> **EXERCISE REQUIREMENTS**
Look through the data below for the line with "def Obligations.TwinCommandsComplete : Prop", and transcribe it exactly together with each line after it up to and including the line with "x with switch". Give nothing else.

Recorded data

________________________

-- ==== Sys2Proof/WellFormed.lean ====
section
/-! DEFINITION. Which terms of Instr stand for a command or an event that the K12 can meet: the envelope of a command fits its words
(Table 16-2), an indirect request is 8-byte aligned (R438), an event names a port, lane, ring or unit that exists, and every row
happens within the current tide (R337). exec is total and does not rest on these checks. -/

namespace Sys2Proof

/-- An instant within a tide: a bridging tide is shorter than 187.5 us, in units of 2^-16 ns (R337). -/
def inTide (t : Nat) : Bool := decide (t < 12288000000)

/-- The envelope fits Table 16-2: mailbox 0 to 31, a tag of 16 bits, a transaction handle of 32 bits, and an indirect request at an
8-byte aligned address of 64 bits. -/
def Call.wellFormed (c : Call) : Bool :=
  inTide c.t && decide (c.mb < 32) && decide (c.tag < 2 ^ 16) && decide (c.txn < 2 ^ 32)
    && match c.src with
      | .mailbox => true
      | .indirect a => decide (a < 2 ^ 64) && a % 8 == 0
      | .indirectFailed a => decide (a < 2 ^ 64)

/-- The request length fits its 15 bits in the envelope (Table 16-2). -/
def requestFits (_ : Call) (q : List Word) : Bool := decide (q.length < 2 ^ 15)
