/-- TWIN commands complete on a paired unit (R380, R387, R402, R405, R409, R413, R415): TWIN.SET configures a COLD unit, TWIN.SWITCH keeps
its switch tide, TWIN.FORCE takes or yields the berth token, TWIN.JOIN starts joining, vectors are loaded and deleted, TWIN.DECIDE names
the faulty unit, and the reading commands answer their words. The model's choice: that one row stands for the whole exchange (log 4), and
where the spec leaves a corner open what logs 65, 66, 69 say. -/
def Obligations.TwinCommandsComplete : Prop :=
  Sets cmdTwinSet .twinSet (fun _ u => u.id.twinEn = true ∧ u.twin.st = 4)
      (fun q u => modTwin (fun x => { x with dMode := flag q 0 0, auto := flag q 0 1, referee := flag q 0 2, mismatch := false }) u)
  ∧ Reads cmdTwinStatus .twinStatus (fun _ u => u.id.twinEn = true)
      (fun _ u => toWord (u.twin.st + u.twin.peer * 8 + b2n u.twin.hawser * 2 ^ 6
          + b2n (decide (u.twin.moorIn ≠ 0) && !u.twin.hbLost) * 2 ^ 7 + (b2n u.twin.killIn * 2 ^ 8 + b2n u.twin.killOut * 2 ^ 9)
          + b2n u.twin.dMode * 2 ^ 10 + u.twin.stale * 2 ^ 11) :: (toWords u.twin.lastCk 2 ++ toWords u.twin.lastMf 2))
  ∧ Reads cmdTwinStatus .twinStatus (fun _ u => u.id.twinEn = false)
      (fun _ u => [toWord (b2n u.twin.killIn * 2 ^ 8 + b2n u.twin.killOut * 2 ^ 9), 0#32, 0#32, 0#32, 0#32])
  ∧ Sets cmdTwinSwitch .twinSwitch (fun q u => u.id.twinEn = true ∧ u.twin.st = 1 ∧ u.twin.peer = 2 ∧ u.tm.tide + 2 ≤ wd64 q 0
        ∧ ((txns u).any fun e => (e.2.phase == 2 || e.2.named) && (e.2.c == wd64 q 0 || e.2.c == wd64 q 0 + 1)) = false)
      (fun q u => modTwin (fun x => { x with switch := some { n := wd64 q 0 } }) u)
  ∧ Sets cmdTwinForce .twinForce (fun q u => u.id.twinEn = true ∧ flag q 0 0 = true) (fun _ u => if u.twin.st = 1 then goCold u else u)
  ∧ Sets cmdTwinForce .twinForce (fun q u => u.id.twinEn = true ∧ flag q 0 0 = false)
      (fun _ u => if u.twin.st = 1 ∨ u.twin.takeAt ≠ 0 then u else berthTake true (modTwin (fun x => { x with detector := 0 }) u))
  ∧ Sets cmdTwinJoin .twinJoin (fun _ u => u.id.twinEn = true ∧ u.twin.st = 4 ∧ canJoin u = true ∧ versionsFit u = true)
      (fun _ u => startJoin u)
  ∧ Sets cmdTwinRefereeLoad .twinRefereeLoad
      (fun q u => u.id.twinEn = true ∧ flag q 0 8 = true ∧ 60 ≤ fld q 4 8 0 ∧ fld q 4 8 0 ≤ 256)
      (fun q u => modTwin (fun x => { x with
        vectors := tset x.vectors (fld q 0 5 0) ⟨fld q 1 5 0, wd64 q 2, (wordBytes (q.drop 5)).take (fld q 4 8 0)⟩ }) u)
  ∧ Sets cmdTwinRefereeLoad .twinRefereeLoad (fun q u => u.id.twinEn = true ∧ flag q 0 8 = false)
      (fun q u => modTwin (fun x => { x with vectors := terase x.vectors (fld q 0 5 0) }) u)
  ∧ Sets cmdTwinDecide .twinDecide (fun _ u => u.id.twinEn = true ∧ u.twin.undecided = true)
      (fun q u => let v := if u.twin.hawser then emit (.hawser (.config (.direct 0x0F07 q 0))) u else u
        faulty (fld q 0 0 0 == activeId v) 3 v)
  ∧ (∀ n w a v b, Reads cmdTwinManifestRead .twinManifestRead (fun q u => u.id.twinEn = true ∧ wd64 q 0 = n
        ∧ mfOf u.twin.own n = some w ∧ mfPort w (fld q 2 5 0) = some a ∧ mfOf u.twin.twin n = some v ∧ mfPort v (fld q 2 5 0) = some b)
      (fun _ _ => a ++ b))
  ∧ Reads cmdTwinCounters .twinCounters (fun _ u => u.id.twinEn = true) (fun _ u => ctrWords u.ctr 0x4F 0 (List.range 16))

________________________

> **FINISHED EXERCISE**
def Obligations.TwinCommandsComplete : Prop :=
  Sets cmdTwinSet .twinSet (fun _ u => u.id.twinEn = true ∧ u.twin.st = 4)
      (fun q u => modTwin (fun x => { x with dMode := flag q 0 0, auto := flag q 0 1, referee := flag q 0 2, mismatch := false }) u)
  ∧ Reads cmdTwinStatus .twinStatus (fun _ u => u.id.twinEn = true)
      (fun _ u => toWord (u.twin.st + u.twin.peer * 8 + b2n u.twin.hawser * 2 ^ 6
          + b2n (decide (u.twin.moorIn ≠ 0) && !u.twin.hbLost) * 2 ^ 7 + (b2n u.twin.killIn * 2 ^ 8 + b2n u.twin.killOut * 2 ^ 9)
          + b2n u.twin.dMode * 2 ^ 10 + u.twin.stale * 2 ^ 11) :: (toWords u.twin.lastCk 2 ++ toWords u.twin.lastMf 2))
  ∧ Reads cmdTwinStatus .twinStatus (fun _ u => u.id.twinEn = false)
      (fun _ u => [toWord (b2n u.twin.killIn * 2 ^ 8 + b2n u.twin.killOut * 2 ^ 9), 0#32, 0#32, 0#32, 0#32])
  ∧ Sets cmdTwinSwitch .twinSwitch (fun q u => u.id.twinEn = true ∧ u.twin.st = 1 ∧ u.twin.peer = 2 ∧ u.tm.tide + 2 ≤ wd64 q 0
        ∧ ((txns u).any fun e => (e.2.phase == 2 || e.2.named) && (e.2.c == wd64 q 0 || e.2.c == wd64 q 0 + 1)) = false)
      (fun q u => modTwin (fun x => { x with switch := some { n := wd64 q 0 } }) u)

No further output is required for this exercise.